Conjugates 1-A₄ and 1-B₄ were isolated using chromatography with 65% and 54% yields. Mass spectrometry, and HPLC and NMR spectroscopy all provided corroborating data. HPLC showed that the retention times of thiol A and the conjugation product 1-A₄ were different by approximately 1 min. However, thiol B and the product of conjugation, 1-B₄, showed similar retention times. The conjugation reaction using A and B were readily monitored by electrospray ionization-time of flight mass spectrometry, ESI-TOF MS (Figure 1a,b). Immediately upon mixing reagents, mass spectrometry showed clear evidence of conjugate formation with amino acid A reacting faster than dipeptide B.

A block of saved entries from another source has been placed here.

-- ==== Sys2Proof/Laws/State.lean ====
section
/-! SUPPORT. One lemma per field and per named update of the state, so that no proof unfolds a record update. -/

namespace Sys2Proof.Machine

@[simp] theorem State.setSlot_cfg (i : Nat) (sl : Slot) (s : State) : (s.setSlot i sl).cfg = s.cfg := rfl
@[simp] theorem State.setSlot_slots (i : Nat) (sl : Slot) (s : State) : (s.setSlot i sl).slots = s.slots.set i sl := rfl
@[simp] theorem State.setSlot_trace (i : Nat) (sl : Slot) (s : State) : (s.setSlot i sl).trace = s.trace := rfl
@[simp] theorem State.setSlot_answers (i : Nat) (sl : Slot) (s : State) : (s.setSlot i sl).answers = s.answers := rfl
@[simp] theorem State.setSlot_draws (i : Nat) (sl : Slot) (s : State) : (s.setSlot i sl).draws = s.draws := rfl
@[simp] theorem State.setSlot_pending (i : Nat) (sl : Slot) (s : State) : (s.setSlot i sl).pending = s.pending := rfl
@[simp] theorem State.setSlot_call (i : Nat) (sl : Slot) (s : State) : (s.setSlot i sl).call = s.call := rfl
@[simp] theorem State.setSlot_result (i : Nat) (sl : Slot) (s : State) : (s.setSlot i sl).result = s.result := rfl
@[simp] theorem State.setSlot_nSlots (i : Nat) (sl : Slot) (s : State) : (s.setSlot i sl).nSlots = s.nSlots := by simp [State.nSlots]

@[simp] theorem State.modifySlot_cfg (i : Nat) (g : Slot → Slot) (s : State) : (s.modifySlot i g).cfg = s.cfg := rfl
@[simp] theorem State.modifySlot_slots (i : Nat) (g : Slot → Slot) (s : State) : (s.modifySlot i g).slots = s.slots.modify i g := rfl
@[simp] theorem State.modifySlot_trace (i : Nat) (g : Slot → Slot) (s : State) : (s.modifySlot i g).trace = s.trace := rfl
@[simp] theorem State.modifySlot_answers (i : Nat) (g : Slot → Slot) (s : State) : (s.modifySlot i g).answers = s.answers := rfl
@[simp] theorem State.modifySlot_draws (i : Nat) (g : Slot → Slot) (s : State) : (s.modifySlot i g).draws = s.draws := rfl
@[simp] theorem State.modifySlot_pending (i : Nat) (g : Slot → Slot) (s : State) : (s.modifySlot i g).pending = s.pending := rfl
@[simp] theorem State.modifySlot_call (i : Nat) (g : Slot → Slot) (s : State) : (s.modifySlot i g).call = s.call := rfl
@[simp] theorem State.modifySlot_result (i : Nat) (g : Slot → Slot) (s : State) : (s.modifySlot i g).result = s.result := rfl
@[simp] theorem State.modifySlot_nSlots (i : Nat) (g : Slot → Slot) (s : State) : (s.modifySlot i g).nSlots = s.nSlots := by simp [State.nSlots]

@[simp] theorem State.emit_cfg (a : Action) (s : State) : (s.emit a).cfg = s.cfg := rfl
@[simp] theorem State.emit_slots (a : Action) (s : State) : (s.emit a).slots = s.slots := rfl
@[simp] theorem State.emit_trace (a : Action) (s : State) : (s.emit a).trace = s.trace ++ [a] := rfl
@[simp] theorem State.emit_answers (a : Action) (s : State) : (s.emit a).answers = s.answers := rfl
@[simp] theorem State.emit_draws (a : Action) (s : State) : (s.emit a).draws = s.draws := rfl
@[simp] theorem State.emit_pending (a : Action) (s : State) : (s.emit a).pending = s.pending := rfl
@[simp] theorem State.emit_call (a : Action) (s : State) : (s.emit a).call = s.call := rfl
@[simp] theorem State.emit_result (a : Action) (s : State) : (s.emit a).result = s.result := rfl
@[simp] theorem State.emit_nSlots (a : Action) (s : State) : (s.emit a).nSlots = s.nSlots := rfl

@[simp] theorem State.setResult_cfg (r : Result) (s : State) : (s.setResult r).cfg = s.cfg := rfl
@[simp] theorem State.setResult_slots (r : Result) (s : State) : (s.setResult r).slots = s.slots := rfl
@[simp] theorem State.setResult_trace (r : Result) (s : State) : (s.setResult r).trace = s.trace := rfl
@[simp] theorem State.setResult_answers (r : Result) (s : State) : (s.setResult r).answers = s.answers := rfl
@[simp] theorem State.setResult_draws (r : Result) (s : State) : (s.setResult r).draws = s.draws := rfl
@[simp] theorem State.setResult_pending (r : Result) (s : State) : (s.setResult r).pending = s.pending := rfl
@[simp] theorem State.setResult_call (r : Result) (s : State) : (s.setResult r).call = s.call := rfl
@[simp] theorem State.setResult_result (r : Result) (s : State) : (s.setResult r).result = r := rfl
@[simp] theorem State.setResult_nSlots (r : Result) (s : State) : (s.setResult r).nSlots = s.nSlots := rfl

@[simp] theorem State.afterDraw_cfg (s : State) : (s.afterDraw).cfg = s.cfg := rfl
@[simp] theorem State.afterDraw_slots (s : State) : (s.afterDraw).slots = s.slots := rfl
@[simp] theorem State.afterDraw_trace (s : State) : (s.afterDraw).trace = s.trace := rfl
@[simp] theorem State.afterDraw_answers (s : State) : (s.afterDraw).answers = s.answers.tail := rfl
@[simp] theorem State.afterDraw_draws (s : State) : (s.afterDraw).draws = s.draws + 1 := rfl
@[simp] theorem State.afterDraw_pending (s : State) : (s.afterDraw).pending = s.pending := rfl
@[simp] theorem State.afterDraw_call (s : State) : (s.afterDraw).call = s.call := rfl
@[simp] theorem State.afterDraw_result (s : State) : (s.afterDraw).result = s.result := rfl
@[simp] theorem State.afterDraw_nSlots (s : State) : (s.afterDraw).nSlots = s.nSlots := rfl

@[simp] theorem State.popPending_cfg (s : State) : (s.popPending).cfg = s.cfg := rfl
@[simp] theorem State.popPending_slots (s : State) : (s.popPending).slots = s.slots := rfl
@[simp] theorem State.popPending_trace (s : State) : (s.popPending).trace = s.trace := rfl
@[simp] theorem State.popPending_answers (s : State) : (s.popPending).answers = s.answers := rfl
@[simp] theorem State.popPending_draws (s : State) : (s.popPending).draws = s.draws := rfl
@[simp] theorem State.popPending_pending (s : State) : (s.popPending).pending = s.pending.tail := rfl
@[simp] theorem State.popPending_call (s : State) : (s.popPending).call = s.call := rfl
@[simp] theorem State.popPending_result (s : State) : (s.popPending).result = s.result := rfl
@[simp] theorem State.popPending_nSlots (s : State) : (s.popPending).nSlots = s.nSlots := rfl

@[simp] theorem State.clearCall_cfg (s : State) : (s.clearCall).cfg = s.cfg := rfl
@[simp] theorem State.clearCall_slots (s : State) : (s.clearCall).slots = s.slots := rfl
@[simp] theorem State.clearCall_trace (s : State) : (s.clearCall).trace = s.trace := rfl
@[simp] theorem State.clearCall_answers (s : State) : (s.clearCall).answers = s.answers := rfl
@[simp] theorem State.clearCall_draws (s : State) : (s.clearCall).draws = s.draws := rfl
@[simp] theorem State.clearCall_pending (s : State) : (s.clearCall).pending = s.pending := rfl
@[simp] theorem State.clearCall_result (s : State) : (s.clearCall).result = s.result := rfl
@[simp] theorem State.clearCall_nSlots (s : State) : (s.clearCall).nSlots = s.nSlots := rfl
@[simp] theorem State.clearCall_call (s : State) : (s.clearCall).call = none := rfl

@[simp] theorem State.resetParser_cfg (i : Nat) (s : State) : (s.resetParser i).cfg = s.cfg := rfl
@[simp] theorem State.resetParser_slots (i : Nat) (s : State) : (s.resetParser i).slots = s.slots.modify i Slot.resetParser := rfl
@[simp] theorem State.resetParser_trace (i : Nat) (s : State) : (s.resetParser i).trace = s.trace := rfl
@[simp] theorem State.resetParser_answers (i : Nat) (s : State) : (s.resetParser i).answers = s.answers := rfl
@[simp] theorem State.resetParser_draws (i : Nat) (s : State) : (s.resetParser i).draws = s.draws := rfl
@[simp] theorem State.resetParser_pending (i : Nat) (s : State) : (s.resetParser i).pending = s.pending := rfl
@[simp] theorem State.resetParser_call (i : Nat) (s : State) : (s.resetParser i).call = s.call := rfl
@[simp] theorem State.resetParser_result (i : Nat) (s : State) : (s.resetParser i).result = s.result := rfl
@[simp] theorem State.resetParser_nSlots (i : Nat) (s : State) : (s.resetParser i).nSlots = s.nSlots := by simp [State.nSlots]

@[simp] theorem State.deactivate_cfg (i : Nat) (s : State) : (s.deactivate i).cfg = s.cfg := rfl
@[simp] theorem State.deactivate_slots (i : Nat) (s : State) : (s.deactivate i).slots = s.slots.modify i Slot.deactivated := rfl
@[simp] theorem State.deactivate_trace (i : Nat) (s : State) : (s.deactivate i).trace = s.trace := rfl
@[simp] theorem State.deactivate_answers (i : Nat) (s : State) : (s.deactivate i).answers = s.answers := rfl
@[simp] theorem State.deactivate_draws (i : Nat) (s : State) : (s.deactivate i).draws = s.draws := rfl
@[simp] theorem State.deactivate_pending (i : Nat) (s : State) : (s.deactivate i).pending = s.pending := rfl
@[simp] theorem State.deactivate_call (i : Nat) (s : State) : (s.deactivate i).call = s.call := rfl
@[simp] theorem State.deactivate_result (i : Nat) (s : State) : (s.deactivate i).result = s.result := rfl
@[simp] theorem State.deactivate_nSlots (i : Nat) (s : State) : (s.deactivate i).nSlots = s.nSlots := by simp [State.nSlots]

@[simp] theorem State.powerOn_cfg (c : Config) (n : Nat) : (State.powerOn c n).cfg = c := rfl
@[simp] theorem State.powerOn_slots (c : Config) (n : Nat) : (State.powerOn c n).slots = List.replicate n Slot.reset := rfl
@[simp] theorem State.powerOn_trace (c : Config) (n : Nat) : (State.powerOn c n).trace = [] := rfl
@[simp] theorem State.powerOn_pending (c : Config) (n : Nat) : (State.powerOn c n).pending = [] := rfl
@[simp] theorem State.powerOn_call (c : Config) (n : Nat) : (State.powerOn c n).call = none := rfl

@[simp] theorem Parser.clear_st (p : Parser) : p.clear.st = .wait := rfl
@[simp] theorem Parser.clear_idx (p : Parser) : p.clear.idx = 0 := rfl
@[simp] theorem Parser.clear_buf (p : Parser) : p.clear.buf = p.buf := rfl
@[simp] theorem Slot.resetParser_active (sl : Slot) : sl.resetParser.active = sl.active := rfl
@[simp] theorem Slot.resetParser_parser (sl : Slot) : sl.resetParser.parser = sl.parser.clear := rfl
@[simp] theorem Slot.deactivated_active (sl : Slot) : sl.deactivated.active = false := rfl
@[simp] theorem Slot.deactivated_parser (sl : Slot) : sl.deactivated.parser = sl.parser.clear := rfl
@[simp] theorem Slot.assigned_active (sl : Slot) : sl.assigned.active = true := rfl
@[simp] theorem Slot.assigned_parser (sl : Slot) : sl.assigned.parser = sl.parser.clear := rfl

/-- Two states with the same fields are the same. -/
theorem State.ext_fields {s t : State} (h1 : s.cfg = t.cfg) (h2 : s.slots = t.slots) (h3 : s.trace = t.trace)
    (h4 : s.answers = t.answers) (h5 : s.draws = t.draws) (h6 : s.pending = t.pending)
    (h7 : s.call = t.call) (h8 : s.result = t.result) : s = t := by
  cases s; cases t; simp_all

/-- Writing a slot's own contents back changes nothing. -/
theorem State.setSlot_self {s : State} {i : Nat} {sl : Slot} (h : s.slots[i]? = some sl) : s.setSlot i sl = s := by
  refine State.ext_fields rfl ?_ rfl rfl rfl rfl rfl rfl
  obtain ⟨hi, rfl⟩ := List.getElem?_eq_some_iff.1 h
  exact List.set_getElem_self hi

end Sys2Proof.Machine
end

2.4. Conjugation of Pepties

The products of conjugation of 1 with nonapeptide C were isolated in a multistep sequence. First, the reaction mixture was concentrated to an oil. The oil was then resuspended in deionized water to facilitate membrane filtration with a cellulose centrifugation filter (Ultracell YM3) with a 3 kDa molecular weight cutoff. After multiple rinses, the recovered volume was lyophilized to dryness. Using ¹H-NMR, a comparison of the integration of the aromatic signals of the tyrosine with signals derived from the methylene, which was derived from the maleimide at 2.5 ppm (dendrimer), suggests that the product distribution approached the desired 1-C₄ target, approximately ~1-C_3.75. Mass spectrometry confirmed a successful reaction (Figure 1c). The presence of multiple lines at lower molecular weights than the target, 1-C₄, is consistent with the use of an impure peptide.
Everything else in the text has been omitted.